=== Begin Enclosure ===

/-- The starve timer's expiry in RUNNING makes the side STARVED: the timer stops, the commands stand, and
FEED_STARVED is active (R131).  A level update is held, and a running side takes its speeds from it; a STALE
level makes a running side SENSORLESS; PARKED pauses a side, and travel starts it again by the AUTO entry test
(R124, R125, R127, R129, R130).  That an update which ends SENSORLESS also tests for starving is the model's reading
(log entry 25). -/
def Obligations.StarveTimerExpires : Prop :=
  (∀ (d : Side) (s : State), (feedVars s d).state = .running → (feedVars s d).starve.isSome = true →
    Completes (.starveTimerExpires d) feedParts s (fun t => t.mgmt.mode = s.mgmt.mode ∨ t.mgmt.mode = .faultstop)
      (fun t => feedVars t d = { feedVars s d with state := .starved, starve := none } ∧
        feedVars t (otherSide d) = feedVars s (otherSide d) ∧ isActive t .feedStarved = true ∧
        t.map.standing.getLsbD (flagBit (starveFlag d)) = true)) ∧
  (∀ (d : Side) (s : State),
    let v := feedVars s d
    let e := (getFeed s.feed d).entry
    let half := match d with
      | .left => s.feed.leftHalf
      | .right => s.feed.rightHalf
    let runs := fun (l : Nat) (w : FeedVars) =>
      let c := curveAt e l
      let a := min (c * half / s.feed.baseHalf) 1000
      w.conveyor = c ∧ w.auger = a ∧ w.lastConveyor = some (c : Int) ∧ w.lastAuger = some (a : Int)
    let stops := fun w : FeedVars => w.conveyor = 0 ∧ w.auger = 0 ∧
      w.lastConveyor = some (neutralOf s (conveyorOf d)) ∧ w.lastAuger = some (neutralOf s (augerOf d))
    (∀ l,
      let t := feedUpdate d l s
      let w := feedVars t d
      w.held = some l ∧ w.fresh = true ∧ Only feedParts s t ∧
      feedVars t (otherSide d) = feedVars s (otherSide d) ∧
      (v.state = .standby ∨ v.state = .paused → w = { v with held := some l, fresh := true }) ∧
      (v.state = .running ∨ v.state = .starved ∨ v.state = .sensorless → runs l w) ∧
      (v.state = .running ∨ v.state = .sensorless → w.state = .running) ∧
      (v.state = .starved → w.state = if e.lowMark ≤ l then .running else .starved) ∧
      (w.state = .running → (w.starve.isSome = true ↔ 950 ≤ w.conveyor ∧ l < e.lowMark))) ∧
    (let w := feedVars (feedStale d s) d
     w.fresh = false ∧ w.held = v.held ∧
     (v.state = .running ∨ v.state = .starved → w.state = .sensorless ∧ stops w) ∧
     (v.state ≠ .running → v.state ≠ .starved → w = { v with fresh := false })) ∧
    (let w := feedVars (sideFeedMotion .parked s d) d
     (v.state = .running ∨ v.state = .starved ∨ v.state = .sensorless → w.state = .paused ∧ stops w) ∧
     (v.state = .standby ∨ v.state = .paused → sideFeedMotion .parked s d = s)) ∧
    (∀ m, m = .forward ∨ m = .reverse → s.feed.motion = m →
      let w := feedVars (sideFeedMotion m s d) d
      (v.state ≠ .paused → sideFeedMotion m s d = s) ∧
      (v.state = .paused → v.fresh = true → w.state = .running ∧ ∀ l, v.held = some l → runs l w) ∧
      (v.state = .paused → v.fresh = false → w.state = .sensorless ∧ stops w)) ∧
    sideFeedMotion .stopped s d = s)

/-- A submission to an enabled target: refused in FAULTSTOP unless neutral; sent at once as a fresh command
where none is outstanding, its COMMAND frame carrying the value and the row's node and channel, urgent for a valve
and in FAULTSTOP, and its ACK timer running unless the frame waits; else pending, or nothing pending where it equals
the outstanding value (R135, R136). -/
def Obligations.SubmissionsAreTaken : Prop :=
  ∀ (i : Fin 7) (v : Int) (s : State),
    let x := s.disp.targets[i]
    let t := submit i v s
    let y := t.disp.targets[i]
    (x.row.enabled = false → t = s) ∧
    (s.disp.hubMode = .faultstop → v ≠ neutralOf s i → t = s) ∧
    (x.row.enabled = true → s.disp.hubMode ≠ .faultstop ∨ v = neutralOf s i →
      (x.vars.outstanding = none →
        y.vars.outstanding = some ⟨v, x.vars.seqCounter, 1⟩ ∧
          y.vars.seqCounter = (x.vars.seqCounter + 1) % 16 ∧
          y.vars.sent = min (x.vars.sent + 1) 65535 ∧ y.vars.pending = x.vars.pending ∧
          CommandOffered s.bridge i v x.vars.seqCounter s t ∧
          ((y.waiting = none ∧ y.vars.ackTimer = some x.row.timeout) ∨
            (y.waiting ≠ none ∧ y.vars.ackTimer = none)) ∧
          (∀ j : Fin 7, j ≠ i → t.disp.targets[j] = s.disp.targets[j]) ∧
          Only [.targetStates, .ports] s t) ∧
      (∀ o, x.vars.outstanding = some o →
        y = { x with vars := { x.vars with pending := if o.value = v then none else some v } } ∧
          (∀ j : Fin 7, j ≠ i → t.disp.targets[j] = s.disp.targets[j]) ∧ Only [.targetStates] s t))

=== End Enclosure ===

* Goal of the exercise:
Within the lines above, find those holding the word "then" and copy them.

* Written reply:
      (v.state = .starved → w.state = if e.lowMark ≤ l then .running else .starved) ∧
        y = { x with vars := { x.vars with pending := if o.value = v then none else some v } } ∧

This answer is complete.